“History repeats itself: first as tragedy then as farce,” according to Karl Marx. Not to be outdone, Congress and the president have gone Karl one better by managing both at once.


The “America Competes Act,” signed into law today by President Bush, is pungently reminiscent of the National Defense Education Act of 1958, passed during the techno-existential crisis that followed the Soviet Union’s 1957 launch of Sputnik, the world’s first artificial satellite.


The impact of the NDEA was slight.
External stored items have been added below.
/-- Settles O3: a turn of an agent runs the operation it names, or in each protocol what that protocol's streams hold,
and each of these keeps the invariant. -/
theorem stepKeepsInvariant : Obligations.StepKeepsInvariant := by
  intro s u h hstep
  obtain ⟨-, rfl⟩ | ⟨t, rest, s1, ht, hs1, hrun⟩ := step_cases hstep
  · exact h
  have hagents : ∀ t' ∈ t :: rest, agentTurn t' = true := by
    rw [← ht]
    exact h.turns
  have hbegun : Inv s1 := by
    rw [hs1]
    exact { h with turns := fun t' ht' => hagents t' (List.mem_cons_of_mem t ht') }
  obtain rfl | ⟨i, hfetch, hexec⟩ := hrun
  · exact hbegun
  have hproto : s1.cfg.proto = (s.beginTurn rest).cfg.proto := by
    rw [hs1]
    rfl
  refine (?_ : OnNext Inv (exec i s1)) u hexec
  obtain rfl | ⟨hp, b, rfl⟩ | ⟨hp, ⟨p, rfl⟩ | ⟨c, rfl⟩⟩ := fetchTurn_cases hfetch
  · exact hbegun.exec_agentOp (hagents _ List.mem_cons_self)
  · exact .whenText (hbegun.frameByte (hproto.trans hp) b)
  · exact .whenBinary (hbegun.framePacket (hproto.trans hp) p)
  · exact hbegun.exec_ctlInstr (hproto.trans hp) c

end Sys2Proof.Machine

/-! PROOFS. Dispatch and forwarding (44_dispatch_and_forwarding.md). First the lines by what they decode to, then
records, control commands, and the way from the bus to the host. -/

namespace Sys2Proof.Machine

/-! ### Executing a line -/

/-- In Text a line unit and `EXEC_LINE` run the line (44_dispatch_and_forwarding.md R240). -/
theorem exec_of_runsLine {i : Instr} {line : List Byte} {s : State} (hi : runsLine i line)
    (hp : s.cfg.proto = .text) : exec i s = .next (runLine (decodeSlcan line) s) := by
  have hline : exec i s = exec (.execLine line) s := by
    obtain rfl | hdec := hi
    · rfl
    · exact exec_of_decodeLine hdec s
  exact hline.trans (whenText_of_text hp _)

/-- Where the line's decode result is known, the line is the execution of that result. -/
theorem exec_of_runsLine_decoded {i : Instr} {line : List Byte} {s : State} {r : ParseResult} (hi : runsLine i line)
    (hp : s.cfg.proto = .text) (hr : decodeSlcan line = r) : exec i s = .next (runLine r s) := by
  rw [exec_of_runsLine hi hp, hr]

/-- Settles O16, by the opcode the line begins with. -/
theorem lineUnitsExecuteTheirLine : Obligations.LineUnitsExecuteTheirLine :=
  fun _ _ _ s hdec => exec_of_decodeLine hdec s

/-- Settles O17, by what every decoded line does. -/
theorem everyLineOneResponse : Obligations.EveryLineOneResponse := by
  intro i line s hi hp
  obtain ⟨hframe, hdefect, u, hhout, hu⟩ := runDecoded_spec (decodeSlcan line) s
  exact ⟨_, u, exec_of_runsLine hi hp, hhout, hu, hframe.cfg, hframe.lb, hframe.rb, hframe.oq, hframe.rxDropCnt,
    hdefect, hframe.hinText, hframe.hinBin, hframe.cin, hframe.cout, hframe.turns, rfl⟩

/-- Settles O18: the execution of an error is the error token. -/
theorem malformedLineOnlyBells : Obligations.MalformedLineOnlyBells :=
  fun _ _ _ _ hi hp hdec => exec_of_runsLine_decoded hi hp hdec

/-- Settles O23: each version command emits its unit. -/
theorem versionLineAnswers : Obligations.VersionLineAnswers := fun _ _ _ hi hp =>
  ⟨exec_of_runsLine_decoded hi hp, exec_of_runsLine_decoded hi hp⟩
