-- ==== Sys2Proof/Machine/State.lean ====
section
/-! DEFINITION. The state of the block: every element of 10_state.md, the streams of 20_memory.md R54, the outputs
and records of 60_exceptions.md R144 to R146, and the parameters of 00_scope.md R6 that are plain data.
INVENTORY.md lists every field with its rule and its reset value. -/

namespace Sys2Proof.Machine

/-- Why a run ends (60_exceptions.md R145). A fault has no successor state; the record is the outcome itself. All
three are safe: the model stops where a machine with other parameters might go on. -/
inductive Fault where
  /-- `push` with `raw_len = RAW_CAP` (20_memory.md R43); raised by Text, Crc1, Crc2 and Sync. Safe. -/
  | rawOverflow
  /-- FSM_BYTE with `state = 7` (30_encoding.md R64). Safe. -/
  | badState
  /-- A NaN in a comparison of BS_FEED (41_bitsync.md R110). Safe. -/
  | nanInLoop
deriving DecidableEq, Repr

/-- Why an operation is outside the admitted set (60_exceptions.md R146). A refused operation has no step and changes
no state; the step records the mark and the run goes on (log 11). -/
inductive Refusal where
  /-- No meaning yet, by mnemonic: raised by exec's refused arms only. Safe. -/
  | notModelled (mnemonic : String)
  /-- RESERVED_OP: `rsv = 1` or `op` in 0xA..0xF (R64); raised by the decoder. Safe. -/
  | reservedOp
  /-- NOT_RESET: COND_BLOCK, BS_FEED, BIT_IN or FSM_BYTE with `phase = CONFIG` (R18). Safe. -/
  | notReset
  /-- CFG_LOCKED: a configuration write with `phase = RUN` (R17). Safe. -/
  | cfgLocked
  /-- CFG_RANGE: a configuration write out of range (R17). Safe. -/
  | cfgRange
  /-- ODD_IQ_BLOCK: COND_BLOCK with an odd byte count (R51). Safe. -/
  | oddIqBlock
  /-- BAD_BIT: BIT_IN with an operand not 0 or 1 (R114). Safe. -/
  | badBit
  /-- BAD_OPERAND: an operand outside its type (R63), or not as many as the operation takes (log 14). Safe. -/
  | badOperand
deriving DecidableEq, Repr

/-- The event codes of R144. -/
inductive Event where
  | headFound
  | syncFound
  | syncTimeout
  | textOverflow
  | crcFail
  | frameAccepted
  | frameCorrected
  | squelchMute
  | hopRequest
deriving DecidableEq, Repr

/-- The number of an event (R144). -/
def Event.code : Event → Nat
  | .headFound => 1
  | .syncFound => 2
  | .syncTimeout => 3
  | .textOverflow => 4
  | .crcFail => 5
  | .frameAccepted => 6
  | .frameCorrected => 7
  | .squelchMute => 8
  | .hopRequest => 9

/-- `phase` (R18). -/
inductive Phase where
  | config
  | run
deriving DecidableEq, Repr

/-- `sgI`, `sgQ`: -1, 0 or +1; 0 means not yet latched (R29). -/
inductive Sgn where
  | minus
  | zero
  | plus
deriving DecidableEq, Repr

/-- The integer of a sign. -/
def Sgn.toInt : Sgn → Int
  | .minus => -1
  | .zero => 0
  | .plus => 1

/-- The result of FSM_BYTE (R116): a frame accepted (-1), or so many bits consumed (1..8). -/
inductive FsmResult where
  | accepted
  | consumed (bits : Nat)
deriving DecidableEq, Repr

/-- `r` in {-1, 1, ..., 8} (R116). -/
def FsmResult.toInt : FsmResult → Int
  | .accepted => -1
  | .consumed n => (n : Int)

/-- The value an operation returns to the host (R62, R156). -/
inductive OpResult where
  /-- `r` of FSM_BYTE. -/
  | fsm (r : Int)
  /-- The u16 of CRC_GEN, CRC_FOLD and CRC_FOLD_REV. -/
  | u16 (v : Word16)
  /-- The u8 of ODD_PARITY. -/
  | u8 (v : Byte)
  /-- The Boolean of CRC_CHECK. -/
  | truth (v : Bool)
deriving DecidableEq, Repr

/-- One accepted frame (R74, R125). -/
structure FrameRecord where
  bytes : List Byte
  len : Nat
  crcCorrected : Bool
deriving DecidableEq, Repr

/-- A configuration write of the host (R17). One-bit registers take a Boolean (log 24). -/
inductive CfgWrite where
  | post (n : Int)
  | firHamming (v : Bool)
  | hammingW (ws : List Int)
  | squelchL (n : Int)
  | singleFreq (v : Bool)
  | deemphEn (v : Bool)
  | deemphA (a : Real64)
  | dcblockEn (v : Bool)
deriving DecidableEq, Repr

/-- What the host can ask of the block (R156): an operation, by dispatch key and operand values, or a configuration
write. -/
inductive HostItem where
  | op (key : Byte) (operands : List Int)
  | cfgWrite (w : CfgWrite)
deriving DecidableEq, Repr

/-- The configuration registers (R17). -/
structure Cfg where
  post : Nat
  firHamming : Bool
  hammingW : List Int
  squelchL : Nat
  singleFreq : Bool
  deemphEn : Bool
  deemphA : Real64
  dcblockEn : Bool
deriving DecidableEq, Repr

/-- The conditioner's state (R19 to R23). -/
structure Cond where
  rotIdx : Fin 4
  decAccI : Int
  decAccQ : Int
  decCnt : Nat
  decOdd : Bool
  postAcc : Int
  postCnt : Nat
  deemphY : Real64
  dcAvg : Real64
  silentCount : Nat
  mute : Bool
  hopRequest : Bool
deriving DecidableEq, Repr

/-- The bit synchronizer's state (R24 to R31). -/
structure Bsync where
  hsample : Vector Real64 BITLEN
  lsample : Vector Real64 BITLEN
  isample : Vector Real64 BITLEN
  qsample : Vector Real64 BITLEN
  csample : Vector Real64 BITLEN
  is : Nat
  phiH : Real64
  phiL : Real64
  dfH : Real64
  dfL : Real64
  clock : Nat
  ea : Real64
  pC : Real64
  ppC : Real64
  sgI : Sgn
  sgQ : Sgn
  lin : Real64
  bitValid : Bool
  bit : Bool
deriving DecidableEq, Repr

/-- The bit link's state (R32). -/
structure Link where
  outbits : Byte
  nbits : Nat
deriving DecidableEq, Repr

/-- The frame machine's state (R33 to R37). `raw` is the live part `raw[0..raw_len-1]`, so `raw_len` is its length
(log 17). -/
structure Fsm where
  state : BitVec 3
  syncForming : Word40
  syncBitsHave : Nat
  consecutivePrekey : Nat
  raw : List Byte
  crcErr : Bool
deriving DecidableEq, Repr

/-- What the current operation put out (R38, R144, R156). -/
structure Outputs where
  frame : Option FrameRecord
  events : List Event
  result : Option OpResult
deriving DecidableEq, Repr

/-- The whole block and the run's records. -/
structure State where
  par : Params
  phase : Phase
  cfg : Cfg
  cond : Cond
  bsync : Bsync
  link : Link
  fsm : Fsm
  out : Outputs
  stream : List Int
  inbox : List HostItem
  refusals : List Refusal
  schedule : List Bool
deriving DecidableEq, Repr

/-- The default configuration of 00_scope.md R6. The weights (log 4) and the de-emphasis coefficient (log 5) are OPEN
there: their values here are the model's. -/
def Cfg.default : Cfg where
  post := 1
  firHamming := false
  hammingW := List.replicate Params.ref.downsample 0
  squelchL := 0
  singleFreq := true
  deemphEn := false
  deemphA := ⟨0x3FF0000000000000#64⟩
  dcblockEn := false

/-- Reset values of R19 to R23 (70_reset_and_hazards.md R158). -/
def Cond.reset : Cond where
  rotIdx := 0
  decAccI := 0
  decAccQ := 0
  decCnt := 0
  decOdd := false
  postAcc := 0
  postCnt := 0
  deemphY := ⟨0#64⟩
  dcAvg := ⟨0#64⟩
  silentCount := 0
  mute := false
  hopRequest := false

/-- Reset values of R24 to R31 (R158). -/
def Bsync.reset : Bsync where
  hsample := Vector.replicate BITLEN ⟨0#64⟩
  lsample := Vector.replicate BITLEN ⟨0#64⟩
  isample := Vector.replicate BITLEN ⟨0#64⟩
  qsample := Vector.replicate BITLEN ⟨0#64⟩
  csample := Vector.replicate BITLEN ⟨0#64⟩
  is := 0
  phiH := ⟨0#64⟩
  phiL := ⟨0#64⟩
  dfH := ⟨0#64⟩
  dfL := ⟨0#64⟩
  clock := 0
  ea := ⟨0#64⟩
  pC := ⟨0#64⟩
  ppC := ⟨0#64⟩
  sgI := .zero
  sgQ := .zero
  lin := ⟨0#64⟩
  bitValid := false
  bit := false

/-- Reset values of R32 (R158). -/
def Link.reset : Link where
  outbits := 0#8
  nbits := 0

/-- Reset values of R33 to R37 (R158). -/
def Fsm.reset : Fsm where
  state := 0#3
  syncForming := 0#40
  syncBitsHave := 0
  consecutivePrekey := 0
  raw := []
  crcErr := false

/-- Outputs that hold nothing (R38). -/
def Outputs.empty : Outputs where
  frame := none
  events := []
  result := none

/-- The machine right after reset: power-on with the default configuration, then RESET (R158, R161; log 6). -/
def State.reset : State where
  par := Params.ref
  phase := .run
  cfg := Cfg.default
  cond := Cond.reset
  bsync := Bsync.reset
  link := Link.reset
  fsm := Fsm.reset
  out := Outputs.empty
  stream := []
  inbox := []
  refusals := []
  schedule := []

/-- One machine at power-on (R161): `phase = CONFIG`, the default configuration. Every other element is undefined
there; this one has the reset values (log 3). -/
def State.powerOn : State := { State.reset with phase := .config }

/-- Every machine at power-on (R161): the state of the four agents is unconstrained. That the frame and event outputs, the
conditioned stream and the refusal record are empty there is the model's (DESIGN CHOICE, unsafe, log 3): R38 empties the
outputs only by RESET, and R161 says of everything but `phase` and the configuration that it is undefined. -/
def State.isPowerOn (s : State) : Prop :=
  s.phase = .config ∧ s.cfg = Cfg.default ∧ s.par = Params.ref ∧ s.out = Outputs.empty ∧ s.stream = [] ∧ s.refusals = []

end Sys2Proof.Machine
end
Adoption of new federally-sponsored curricula and teaching methods was slow and uneven, and the bureaucratic process through which the money was allocated did a predictably bad job of weeding out good scientific instruction programs from bad ones — so it isn’t clear that faster or broader adoption would have been desirable.


In addition to repeating that earlier mistake, the “America Competes Act” is also deeply ironic — its methods run precisely counter to its motivations. Spurred by the necessity of keeping up with foreign competitors in our global economy, Congress has decided to resort to central planning. What they have given us, in other words, is the “America Competes Via Central Planning Act.”


There is a painfully obvious, irony-free alternative: We can increase our global competitiveness in education by forcing all schools to compete for the privilege of serving each and every student. America, more than any other nation in history, has proven that market competition drives up quality and drives down costs across the entire economy. And yet, in the area of education, we remain unconsciously but inextricably wedded to a Marxist approach, despite overwhelming evidence of its inferiority.

It is as though Congress, like “international man of mystery” Austin Powers, has just awoken after sleeping in suspended animation since the 1960s, unaware of how the Cold War turned out.

Basil Expedition: The Cold War is over!
Austin Powers: Well! Finally those capitalistic pigs will pay for their crimes, eh? Eh comrades? Eh?
Basil Expedition: Austin… we won.
Austin Powers: Oh, groovy, smashing! Yay capitalism!

Uh, Congress? We won, and market forces work as well in education as in every other field.